/-- An add below saturation to a counter of the die's own table that nothing waits for (R79, R95). -/
theorem State.windowAdd_counter (s : State) (source die i : Nat) (w : BitVec 64) (h : (s.dieCtr die i).Takes w)
    (hi : i < 65536) (hv : (s.dieCtr die i).value + w.toNat % 2 ^ 32 < 2 ^ 64)
    (hw : ∀ x ∈ (s.die die).ctrs.waiters, x.index ≠ i) :
    let t := s.windowAdd source die i w
    (t.die die).ctrs.ctr i = { s.dieCtr die i with
      value := (s.dieCtr die i).value + w.toNat % 2 ^ 32, lts := max (s.dieCtr die i).lts s.links.hostTime } ∧
    (∀ d, d ≠ die → t.die d = s.die d) ∧ t = { s with dies := t.dies } := by
  have hx : handleIndex (s.dieHandle die i) = i := handleIndex_handleOf _ _ _ _ (by omega)
  have hk : (s.die die).ctrs.ctr (handleIndex (s.dieHandle die i)) = s.dieCtr die i := by rw [hx]; rfl
  obtain ⟨t, ha, hc, ho, hr⟩ :=
    s.applyAdd_die die (s.dieHandle die i) (w.toNat % 2 ^ 32) s.links.hostTime _ hk (by rwa [hx])
  have hs : ¬ ctrMax < (s.dieCtr die i).value + w.toNat % 2 ^ 32 := by simp only [ctrMax]; omega
  have he : s.windowAdd source die i w = t := by
    simp only [State.windowAdd_taken s source die i w h, State.unitAdd, overflowAt, hx, Nat.not_le.2 hi, ha, hs, decide_false,
      Bool.false_eq_true, ↓reduceIte]
  rw [hx, Nat.min_eq_right (by omega)] at hc
  rw [he]
  exact ⟨hc, ho, hr⟩

/-- An add to an overflow counter waits 220 c at the die's engine (R87, R95). -/
theorem State.windowAdd_overflow (s : State) (source die i : Nat) (w : BitVec 64) (h : (s.dieCtr die i).Takes w)
    (hi : 65536 ≤ i) (hl : i < 2 ^ 24) :
    s.windowAdd source die i w = s.modDie die fun x => { x with overflow := x.overflow ++
      [⟨.add (.logged source 0xFF) (s.dieHandle die i) (w.toNat % 2 ^ 32) s.links.hostTime, s.cycle + 220⟩] } := by
  have hx : handleIndex (s.dieHandle die i) = i := handleIndex_handleOf _ _ _ _ hl
  simp only [State.windowAdd_taken s source die i w h, State.unitAdd, overflowAt, hx, hi, decide_true, ↓reduceIte,
    Bool.false_eq_true, State.takeLate]

end Sys2Proof.Machine
end

section
/-! The device memory as the host reads and writes it (R279, R341, R344): the lines it names, and a write's bytes and times. -/

namespace Sys2Proof.Machine

/-! ## Overflow pages -/

/-- A value found in a table is listed there. -/
theorem Cells.mem_of_find {α : Type} {m : List (Nat × α)} {k : Nat} {v : α} (h : Cells.find m k = some v) : (k, v) ∈ m := by
  induction m with
  | nil => simp at h
  | cons e t ih =>
    by_cases he : e.1 = k
    · simp only [Cells.find, he, ↓reduceIte, Option.some.injEq] at h
      simp [← he, ← h]
    · simp only [Cells.find, he, ↓reduceIte] at h
      exact List.mem_cons_of_mem _ (ih h)

/-- A die with overflow pages is one of those that the state lists: at reset a die has none. -/
theorem State.listed_of_pages {s : State} {d : Nat} (h : (s.die d).pages ≠ 0) :
    (s.dies.any fun e => e.2.pages != 0) = true := by
  cases hf : Cells.find s.dies d with
  | none => simp [State.die, Cells.get, hf, Die.reset] at h
  | some v =>
    have hv : s.die d = v := by simp [State.die, Cells.get, hf]
    exact List.any_eq_true.2 ⟨(d, v), Cells.mem_of_find hf, by simpa [hv] using h⟩

/-- An address lies in an overflow page that its die has been granted (R74). -/
theorem State.inOverflow_iff (s : State) (a : Nat) :
    s.inOverflow a = true ↔ ∃ d n, Config.overflowPage (a / 0x200000) = some (d, n) ∧ n < (s.die d).pages := by
  unfold State.inOverflow
  cases ho : Config.overflowPage (a / 0x200000) with
  | none => simp
  | some p =>
    simp only [Bool.and_eq_true, decide_eq_true_eq, Option.some.injEq]
    constructor
    · exact fun h => ⟨p.1, p.2, rfl, h.2⟩
    · rintro ⟨d, n, rfl, hn⟩
      exact ⟨State.listed_of_pages (Nat.ne_zero_of_lt hn), hn⟩

/-- Dies of the same pages hold the same overflow pages. -/
theorem State.inOverflow_congr {s t : State} (h : ∀ d, (t.die d).pages = (s.die d).pages) (a : Nat) :
    t.inOverflow a = s.inOverflow a := by
  rw [Bool.eq_iff_iff, State.inOverflow_iff, State.inOverflow_iff]
  simp only [h]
━━━━━━━━━━━━━━━━
| Required work |
Among the records above, repeat exactly the line with "have hk : (s.die", the line with "overflowAt, hx, Nat.not_le.2", and every line in between, and only those.

| Exercise output |
  have hk : (s.die die).ctrs.ctr (handleIndex (s.dieHandle die i)) = s.dieCtr die i := by rw [hx]; rfl
  obtain ⟨t, ha, hc, ho, hr⟩ :=
    s.applyAdd_die die (s.dieHandle die i) (w.toNat % 2 ^ 32) s.links.hostTime _ hk (by rwa [hx])
  have hs : ¬ ctrMax < (s.dieCtr die i).value + w.toNat % 2 ^ 32 := by simp only [ctrMax]; omega
  have he : s.windowAdd source die i w = t := by
    simp only [State.windowAdd_taken s source die i w h, State.unitAdd, overflowAt, hx, Nat.not_le.2 hi, ha, hs, decide_false,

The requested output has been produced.